On était à la scène du cinquième acte, où l’amant de Marie vient demander sa main.

— Oui, fit Hervart, en répondant à une question de son futur beau-père, c’est le mariage à la fin du drame.

— Cela finit toujours ainsi.

— La règle n’est pas générale cependant, fit tranquillement Hervart ; on pourrait signaler quelques exceptions.

Quoique ce dernier eût prononcé ces mots bien innocemment, M. Darcy tressaillit, mais il se remit très vite et ajouta : « Cette petite Marie a bien mérité son bonheur car elle a essuyé beaucoup de traverses. » Cela me fait songer, fit Hervart, à une femme que j’ai connue et qui a été plus persécutée que Marie dans cette pièce.

— Et a-t-elle succombé ?

— Non, monsieur.

— Demeure-t-elle à Montréal ?

— Elle est morte.

— Vous dites qu’elle est morte ? Alors, moi aussi, je l’ai connue.

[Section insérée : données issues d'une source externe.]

/-- Step 6: the limits of R349 and the counts of Table 12-5. -/
def layoutOk (g : Bytes) (h : Header) (l : List Section) : Bool :=
  let count := fun t => (l.filter fun x => decide (x.type = t)).length
  let image := decide (h.kind = 0)
  let one := fun t => if image then decide (count t = 1) else decide (count t ≤ 1)
  let known := l.all fun x => decide (1 ≤ x.type ∧ x.type ≤ 6) || decide (0x100 ≤ x.type ∧ x.type < 0x10C)
  let start := h.manOff + h.manSize
  let apart := (l.zip (l.drop 1)).all fun p => decide (p.1.offset + p.1.size ≤ p.2.offset)
  decide (g.num h.manOff 4 = 0x4E414D45) && decide (1 ≤ l.length ∧ l.length ≤ 64) && known &&
    l.all (fun x => decide (x.offset % 64 = 0 ∧ start ≤ x.offset ∧ x.offset + x.size ≤ h.total)) && apart &&
    decide (sumBy (fun x : Section => x.size) (l.filter fun x => x.config) ≤ 2 ^ 24) &&
    one 1 && decide (count 3 ≤ 1) && one 4 && decide (count 5 = b2n h.forerunner) &&
    decide (count 6 ≤ if image then 0 else 1) && ((List.range 12).all fun b => decide (count (0x100 + b) ≤ 1)) &&
    (h.test || decide (count 0x109 = 0))

/-- Step 1: the offsets lie within R349 and within the slot or package of `size` bytes. -/
def headerOk (h : Header) (size : Nat) : Bool :=
  decide (h.total ≤ size ∧ h.total ≤ (if h.kind = 0 then 2 ^ 28 else 2 ^ 26)) &&
    decide (128 ≤ h.manOff ∧ 256 ≤ h.manSize ∧ h.manSize ≤ 192 + 64 * 64 ∧ h.manSize % 64 = 0 ∧ h.manOff + h.manSize ≤ h.total)

/-! ## Records (R350) -/

/-- A register record: address, value and mask. -/
structure RegRecord where
  addr : Nat
  value : Word
  mask : Word
  deriving DecidableEq, Repr

def recordOf (l : List Byte) : RegRecord :=
  { addr := leNat (l.take 4) + leNat ((l.drop 4).take 4) % 16 * 2 ^ 32, value := BitVec.ofNat 32 (leNat ((l.drop 8).take 4)),
    mask := BitVec.ofNat 32 (leNat ((l.drop 12).take 4)) }

/-- The 16-byte pieces of a list of bytes. -/
def pieces (k : Nat) : Nat → List Byte → List (List Byte)
  | 0, _ => []
  | n + 1, l => if l = [] then [] else l.take k :: pieces k n (l.drop k)

/-- The records of a register section; the CAL section begins with the wear-log record. -/
def Section.records (x : Section) (g : Bytes) : List RegRecord :=
  let l := x.bytes g
  let l := if x.type = 0x107 then l.drop 16 else l
  (pieces 16 (l.length / 16 + 1) l).map recordOf

/-- A valid record of block `b`. -/
def RegRecord.ok (r : RegRecord) (b : Blk) : Bool :=
  decide (r.addr % 4 = 0) &&
    match regAt r.addr with
    | some (x, _, _) => decide ((regRow x).blk = b) && decide (r.mask &&& ~~~ recordMask x = 0)
    | none => false

/-- Whether the records of a section are whole and valid. -/
def Section.recordsOk (x : Section) (g : Bytes) : Bool :=
  match sectionBlock (x.type - 0x100) with
  | some b => decide (x.size % 16 = 0) && (decide (b ≠ .cal) || decide (16 ≤ x.size)) && (x.records g).all fun r => r.ok b
  | none => false

/-- A record is written directly. -/
def State.applyRecord (s : State) (r : RegRecord) (write : State → Reg → Nat → Nat → Word → State) : State :=
  match regAt r.addr with
  | some (x, i, j) => write s x i j ((s.rd x i j &&& ~~~ r.mask) ||| (r.value &&& r.mask))
  | none => s

/-- Register sections in the order of their blocks. -/
def registerSections (l : List Section) : List Section := l.filter fun x => decide (0x100 ≤ x.type)

/-! ## Sweep lists (R140, R145, R153) -/

/-- The fields that an op leaves unused are 0, reserved bits included (Table 5-5). -/
def sFieldsOk (w : BitVec 128) : Bool :=
  let op := sOp w
  let force := decide (op = 1 ∨ op = 2 ∨ op = 5)
  let zero := fun lo len => decide (sBits w lo len = 0)
  let anchored := decide (1 ≤ op ∧ op ≤ 6)
  decide (op ≤ 8) && zero 78 1 && zero 75 1 && zero 70 1 && zero 0 4 &&
    (force || (zero 80 16 && zero 79 1 && zero 76 2 && zero 72 3)) &&
    (decide (1 ≤ op ∧ op ≤ 5) || (zero 71 1 && zero 68 2)) &&
    (anchored || (zero 123 1 && zero 121 2 && zero 36 32)) && (sAnc w || zero 121 2) && (anchored || zero 120 1) &&
    (decide (1 ≤ op ∧ op ≤ 5) || decide (op = 7) || zero 20 16) &&
    (decide (1 ≤ op ∧ op ≤ 3) || (decide (op = 5) && decide (sPlay w = 0)) || zero 4 16) &&
    (decide (op ≠ 3) || zero 96 24) && (decide (op ≠ 4) || ! sAnc w || zero 96 24) && (decide (op ≠ 6) || zero 112 8) &&
    (decide (op ≠ 0) || zero 97 23) && (decide (op ≠ 5) || zero 96 10)

/-- A timed entry (Table 5-4). -/
def sTimed (w : BitVec 128) : Bool := decide (1 ≤ sOp w ∧ sOp w ≤ 5) || (decide (sOp w = 6) && sAnc w)

/-- A backward LOOP or BRANCH_DECKLE at index `i` encloses a timed entry. -/
def State.loopOk (s : State) (base i : Nat) (w : BitVec 128) : Bool :=
  if (sOp w = 7 ∨ sOp w = 8) ∧ sValue w ≤ i then
    (List.range (i - sValue w)).any fun k => sTimed (s.listEntry base (sValue w + k))
  else true

/-- The list with a valid descriptor `d`, `k` its number. -/
def State.listOk (s : State) (k : Nat) : Bool :=
  match s.region 0 with
  | none => true
  | some r =>
    let d := s.hbmBytes (r + 16 * k) 16
    let w0 := leNat (d.take 4)
    let w1 := leNat ((d.drop 4).take 4)
    if ! w0.testBit 31 then true
    else
      let len := w0 % 2 ^ 25
      let off := w1 % 2 ^ 29 * 16
      decide (w0 / 2 ^ 25 % 64 = 0 ∧ w1 / 2 ^ 29 = 0 ∧ leNat (d.drop 8) = 0 ∧ len ≤ 2 ^ 24) &&
        decide (len = 0 ∨ (0x10000 ≤ off ∧ off + 16 * len ≤ s.regionSize 0)) &&
        (List.range len).all fun i =>
          let w := s.listEntry (r + off) i
          sFieldsOk w && ! sReserved w i len && ! (s.dev.forerunner && sAnc w) && s.loopOk (r + off) i w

Si Hervart eût porté plus d’attention alors à M. Darcy, il aurait remarqué un léger tremblement dans sa voix, mais il se contenta de répondre : « Je ne le crois pas. »

Et ses yeux se tournèrent de nouveau vers la bague que M. Darcy avait à la main. Celui-ci s’en aperçut et parvint à la dérober à la vue du jeune homme.

Le rideau tomba sur le cinquième acte.